On the disadvantages of leaving the minimum age of criminal capacity at 10 years, Dr Badenhorst asserted that if the minimum age is increased, it protects children from exposure to the criminal justice system. For example, already children under the age of 14 cannot be imprisoned and cannot be subjected to mental assessments and this protects them from that exposure.
Mr Swart expressed doubt whether there has been any prosecutions in our criminal justice system for people that use children to commit crimes. He requested Dr Badenhorst to confirm this.
Mr Dingaan Mangena, State Law Advisor: Department of Justice, went through the drafting changes made since the meeting of 23 October 2018. In that meeting, it was agreed that changes suggested by the Committee would be added to the working draft of the Bill and these were presented in this meeting.
Proposed omissions are in red ink with strikethrough and proposed additions are in green ink and underlined. The provisions were rearranged from the previous meeting for ease of reference. Only the layout has changed, not the content (apart from the specific additions and deletions). The amendments addressed and resolved contentious issues and clarified some items that could cause interpretation problems.
There are omissions in page 2 of the Bill. On page 13, certain words have been omitted and others added. On page 41, the section numbers have been changed. On page 50, section 23(1) has been omitted because this provision has been provided elsewhere in the Bill. On page 59, words have been included to increase discretion and not only limit it to the Chief Justice; therefore, someone else can exercise that power in place of the Chief Justice. On page 67, particular words have also been removed from the clause dealing with wrongful search, access or seizure.

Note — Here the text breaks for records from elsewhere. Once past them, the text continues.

-- ==== Sys2Proof/Machine/Actions.lean ====
section
/-! DEFINITION. The actions of ACT cells (R100, R186), but for those of the image loader: banks, loops, the pattern checker,
counters, shared preamplifiers, sends and talkback. -/

namespace Sys2Proof.Machine

/-! ### Executing an ACT (R96, R186) -/

/-- The codes of the actions (R186). -/
def actionCodes : List Nat :=
  [0x01, 0x02, 0x03, 0x04, 0x05, 0x10, 0x11, 0x12, 0x20, 0x30, 0x31, 0x40, 0x41, 0x42]

/-- The cell is an ACT of this action. -/
def Cell.acts (c : Cell) (code : Nat) : Bool := c.kind? == some .act && c.arg 0 == code

/-- The cell is an ACT of no action of R186. -/
def Cell.actsUnknown (c : Cell) : Bool := c.kind? == some .act && !actionCodes.contains (c.arg 0)

/-- The checks before an action is taken: the role, and a Length that covers its argument bytes (R96, R186). The Length is
tested before every test of the action's own rule, so a STORE or SWAP_BANK of too short a Length is BAD_INDEX and not BUSY
(R71, R180; DESIGN CHOICE, assumption log entry 73). -/
def State.checked (s : State) (stageOnly : Bool) (args : Nat) (c : Cell) (r : State × Reply) : State × Reply :=
  if stageOnly && s.isDesk then (s, reply .role [])
  else if c.length < 1 + args then (s, reply .badIndex [])
  else r

/-- An ACT of this action at the head of the work queue is executed. -/
def State.runAct (s : State) (code : Nat) (stageOnly : Bool) (args : Nat) (act : Cell → State → State × Reply) : State :=
  s.runHead (·.acts code) fun c s => s.checked stageOnly args c (act c s)

/-- A reply that leaves the state as it is. -/
def State.refuse (s : State) (status : Status) (detail : List Byte) : State × Reply := (s, reply status detail)

/-! ### Banks (R70, R71) -/

/-- The active bank of both tables is copied into the standby bank (R70). -/
def State.copyBank (s : State) : State :=
  s.setPlan ((s.plan.setSlots s.plan.active.other s.activeSlots).setDrops s.plan.active.other s.activeDrops)

/-- The apply superframe lies 1 to 32767 superframes ahead (R71). One exactly 32768 ahead is refused, as the sentence of R71
says, though its table's first row, read by itself, would take it (DESIGN CHOICE, assumption log entry 49). -/
def State.swapAhead (s : State) (apply : Nat) : Bool := sfAfter apply s.timing.superframe

/-- A swap is accepted for a later superframe (R71). -/
def State.swapBank (s : State) (apply : Nat) : State × Reply :=
  if s.plan.swap.isSome then s.refuse .busy []
  else if s.swapAhead apply then
    (s.setPlan { s.plan with swap := some apply }, reply .done [])
  else s.refuse .late []

/-! ### Loops (R16 to R19) -/

/-- The side an argument names (R186). -/
def sideOf (n : Nat) : Option Side :=
  match n with
  | 0 => some .e
  | 1 => some .w
  | _ => none

/-- The loop mode an argument names (R186). -/
def loopOf (n : Nat) : Option LoopMode :=
  match n with
  | 0 => some .off
  | 1 => some .internal
  | 2 => some .line
  | _ => none

/-- The receiver's source changes with the loop mode: the port goes to HUNT without counting a loss, and LIGHT follows the
new source (R17, R19). -/
def State.switchReceiver (s : State) (p : Side) (old new : LoopMode) : State :=
  if (old == .internal) = (new == .internal) then s
  else s.toHunt p (new == .internal || (s.port p).fibreLight) false

/-- A port's loop mode changes (R16, R19). -/
def State.changeLoop (s : State) (p : Side) (m : LoopMode) : State :=
  let old := (s.port p).loop
  let s := (s.setPort p { s.port p with loop := m, received := [] }).switchReceiver p old m
  let s := if m ≠ .off ∧ (s.span p).state ≠ .failed then s.failSpan p else s
  s.evaluate p

/-- LOOP (R16). -/
def State.setLoop (s : State) (p : Side) (m : LoopMode) : State × Reply :=
  if m ≠ .off ∧ (s.span p).state ≠ .failed ∧ s.ring.state ≠ .isolated then s.refuse .inService []
  else if (s.port p).loop = m then (s, reply .done [])
  else (s.changeLoop p m, reply .done [])

/-! ### Pattern checker and counters (R21, R176) -/

/-- PATTERN_CHECK (R21). The slot that the current local frame watches stays; the next boundary takes the change over. -/
def State.checkPattern (s : State) (slot on : Nat) : State × Reply :=
  match on with
  | 0 => (s.setChecker { s.checker with on := false }, reply .done [])
  | 1 => if 127 < slot then s.refuse .badIndex [] else (s.setChecker { s.checker with on := true, slot := slot }, reply .done [])
  | _ => s.refuse .badIndex []

/-- Every counter of the COUNT table, and at a STAGE node every clip count, becomes 0 (R176). -/
def State.clearCounters (s : State) : State :=
  let s := s.setCounters (.fill 14 0)
  if s.isStage then s.setBuses (s.buses.map fun b => { b with clips := 0 }) else s

/-! ### Shared preamplifiers (R106 to R109, R113 to R115) -/

/-- The checks of CLAIM and RELEASE, range before requester (R106). -/
def State.qualified (s : State) (who : NodeId) (first last : Nat) (r : State × Reply) : State × Reply :=
  if 63 < first ∨ 63 < last ∨ last < first then s.refuse .badIndex []
  else if s.isReachableDesk who then r
  else s.refuse .role (s.reachOf who).detail

/-- The inputs of a range, in index order. -/
def inputRange (first last : Nat) : List Nat := (List.range (last + 1 - first)).map (first + ·)

/-- What a claim finds at an entry (R107). -/
inductive ClaimOutcome where
  | granted
  | unchanged
  | refused
deriving DecidableEq, Repr

/-- The table of R107. -/
def PreampEntry.claim (e : PreampEntry) (who : NodeId) : ClaimOutcome :=
  match e.owner with
  | none => .granted
  | some o => if e.ownerState = .orphaned then .granted else if o = who then .unchanged else .refused

/-- One entry is claimed (R107, R112). -/
def State.claimOne (who : NodeId) (s : State) (n : Nat) : State :=
  if (s.entry n).claim who = .granted then s.setOwner n (some who) .held 0 .claim else s

/-- A mask of 64 marks in eight bytes, bit n for input n (R186). -/
def maskBytes (l : List Nat) : List Byte :=
  (List.range 8).map fun i => byte (ofFlags ((List.range 8).map fun j => l.contains (8 * i + j)))

/-- The answer to a claim of a range with these entries refused (R108). -/
def claimReply (range refused : List Nat) : Reply :=
  if refused = [] then reply .done [byte range.length]
  else reply (if refused.length = range.length then .claimed else .partly) (maskBytes refused)

/-- CLAIM (R106 to R108). -/
def State.claim (s : State) (who : NodeId) (first last : Nat) : State × Reply :=
  let range := inputRange first last
  s.qualified who first last
    (range.foldl (State.claimOne who) s, claimReply range (range.filter fun n => (s.entry n).claim who == .refused))

/-- One entry is released by its owner (R109). -/
def State.releaseOne (who : NodeId) (s : State) (n : Nat) : State :=
  if (s.entry n).owner = some who then s.setOwner n none .held 0 .release else s

/-- RELEASE (R106, R109). -/
def State.release (s : State) (who : NodeId) (first last : Nat) : State × Reply :=
  let range := inputRange first last
  s.qualified who first last
    (range.foldl (State.releaseOne who) s,
      reply .done [byte (range.filter fun n => (s.entry n).owner == some who).length])

/-- The flag of a two-valued argument (R186). -/
def flagOf (n : Nat) : Option Bool :=
  match n with
  | 0 => some false
  | 1 => some true
  | _ => none

/-- The target of a SET_PREAMP, its steps clamped to 40 (R113). -/
def targetOf (steps pad phantom : Nat) : Option Gain := do
  let pad ← flagOf pad
  let phantom ← flagOf phantom
  some ⟨min steps 40, pad, phantom⟩

/-- A request that passes the checks becomes the pending change or the next target (R114, R115). An older next target that
waits for room stays where the newer request fits and becomes the pending change, and is examined once that change is cleared
(R116; DESIGN CHOICE, assumption log entry 70). -/
def State.requestGain (s : State) (n : Nat) (target : Gain) (who : NodeId) (status : Status) : State × Reply :=
  let e := s.entry n
  let delta := s.deltaFor n target
  if e.pending = none ∧ s.changeRoom who delta = true then
    (s.createChange n target who, reply status (0 :: word16 (sfAdd s.timing.superframe 4) ++ signed16 delta))
  else (s.setEntry n { e with next := some ⟨target, who⟩ }, reply status [1, flagByte e.next.isSome])

/-- SET_PREAMP (R113). -/
def State.setGain (s : State) (who : NodeId) (n steps pad phantom : Nat) : State × Reply :=
  match targetOf steps pad phantom with
  | some target =>
    if 63 < n ∨ s.fitted n = false then s.refuse .badIndex []
    else if (s.entry n).owner ≠ some who ∨ (s.entry n).ownerState ≠ .held then s.refuse .notOwner []
    else s.requestGain n target who (if 40 < steps then .clamped else .done)
  | none => s.refuse .badIndex []

/-! ### Sends (R140) -/

/-- REMOVE_SEND: the detail says whether the send left the list (R140, R141). -/
def State.removeSend (s : State) (b p : Nat) : State × Reply :=
  if 15 < b then s.refuse .badIndex []
  else match (s.bus b).sends[p]? with
    | none => s.refuse .badIndex []
    | some x =>
      if x.applied = 0 then (s.setSends b ((s.bus b).sends.eraseIdx p), reply .done [1])
      else (s.setSends b ((s.bus b).sends.set p { x with target := 0, draining := true }), reply .done [0])

/-! ### Talkback (R158, R159) -/

/-- The answer to a press: in service 0 or holding 1, and a flag that the timer restarted (R158, R162; DEDUCED, assumption log
entry 28). -/
def State.pressReply (s : State) (i : Fin 8) : Reply :=
  match s.pressOutcome i with
  | .notActive => reply .notActive []
  | .restarted => reply .done [0, 1]
  | .alreadyHolding => reply .done [1, 0]
  | .served => reply .done [0, 0]
  | .held => reply .done [1, 0]
  | .refused => reply .full (s.refusalDetail i)

/-- TALK_PRESS (R158). -/
def State.pressCell (s : State) (i : Nat) : State × Reply :=
  match finOf 8 i with
  | some k => (s.press k, s.pressReply k)
  | none => s.refuse .badIndex []

/-- TALK_RELEASE (R159). -/
def State.releaseCell (s : State) (i : Nat) : State × Reply :=
  match finOf 8 i with
  | some k =>
    if s.registered k then
      (s.releaseTalk k .cell, reply .done [byte ((s.promotedBy k).elim 255 Fin.val)])
    else s.refuse .notActive []
  | none => s.refuse .badIndex []

/-! ### Commands: each does nothing unless its ACT stands at the head with room for its answer -/

/-- COPY_BANK (R70). -/
def execCopyBank (s : State) : Host.Outcome State Fault Refusal :=
  .next (s.runAct 0x01 false 0 fun _ s => (s.copyBank, reply .done []))

/-- SWAP_BANK (R71). -/
def execSwapBank (s : State) : Host.Outcome State Fault Refusal :=
  .next (s.runAct 0x02 false 2 fun c s => s.swapBank (c.arg16 1))

/-- LOOP (R16): a port or a mode outside its set is refused. -/
def execLoop (s : State) : Host.Outcome State Fault Refusal :=
  .next (s.event (·.runAct 0x03 false 2 fun c s =>
    match sideOf (c.arg 1), loopOf (c.arg 2) with
    | some p, some m => s.setLoop p m
    | _, _ => s.refuse .badIndex []))

/-- PATTERN_CHECK (R21). -/
def execPatternCheck (s : State) : Host.Outcome State Fault Refusal :=
  .next (s.runAct 0x04 false 2 fun c s => s.checkPattern (c.arg 1) (c.arg 2))

/-- CLEAR_COUNTERS (R176). -/
def execClearCounters (s : State) : Host.Outcome State Fault Refusal :=
  .next (s.runAct 0x05 false 0 fun _ s => (s.clearCounters, reply .done []))

/-- CLAIM (R107). -/
def execClaim (s : State) : Host.Outcome State Fault Refusal :=
  .next (s.event (·.runAct 0x10 true 2 fun c s => s.claim c.origin (c.arg 1) (c.arg 2)))

/-- RELEASE (R109). -/
def execRelease (s : State) : Host.Outcome State Fault Refusal :=
  .next (s.event (·.runAct 0x11 true 2 fun c s => s.release c.origin (c.arg 1) (c.arg 2)))

/-- SET_PREAMP (R113). -/
def execSetPreamp (s : State) : Host.Outcome State Fault Refusal :=
  .next (s.runAct 0x12 true 4 fun c s => s.setGain c.origin (c.arg 1) (c.arg 2) (c.arg 3) (c.arg 4))

/-- REMOVE_SEND (R140). -/
def execRemoveSend (s : State) : Host.Outcome State Fault Refusal :=
  .next (s.runAct 0x20 true 2 fun c s => s.removeSend (c.arg 1) (c.arg 2))

/-- TALK_PRESS (R158). -/
def execTalkPress (s : State) : Host.Outcome State Fault Refusal :=
  .next (s.event (·.runAct 0x30 true 1 fun c s => s.pressCell (c.arg 1)))

/-- TALK_RELEASE (R159). -/
def execTalkRelease (s : State) : Host.Outcome State Fault Refusal :=
  .next (s.event (·.runAct 0x31 true 1 fun c s => s.releaseCell (c.arg 1)))

/-- UNKNOWN_ACTION (R96): answered BAD_TABLE. -/
def execUnknownAction (s : State) : Host.Outcome State Fault Refusal :=
  .next (s.runHead Cell.actsUnknown fun _ s => s.refuse .badTable [])

end Sys2Proof.Machine
end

On page 74, specific words have been omitted from the provision and replaced. On page 81, some words have been added to section 43(4)(a) ii). Similarly, on pages 86 and 88, words have been added to the clause and others omitted.
On page 93, words have been added. On pages 99 and 107, words have both been omitted and others added. The chapter now states Chapter 9 rather than 10. With reference to the Schedule on page 112, he noted that contravention of sections 8, 9 and 10 of the Cybercrimes Act is included to allow for the Criminal Procedure Act to be applicable to deal with their transgression.
Mr Sarel Robbertse, Senior State Law Advisor: Department of Justice, noted that the discretion of the Chief Justice to issue certain directives under the Bill is because a similar discretion existed under another law. “We omitted everything that dealt with cybersecurity and consulted widely with other stakeholders. Most of the criticisms of the Bill related to the powers granted to the state to regulate issues of cybersecurity and the declaration of critical information infrastructure, which have been struck out of the Bill…All comments were taken into account when finalising this Bill that is currently before the Committee.”
As there were no questions or comments from Members, the Chairperson adjourned the meeting.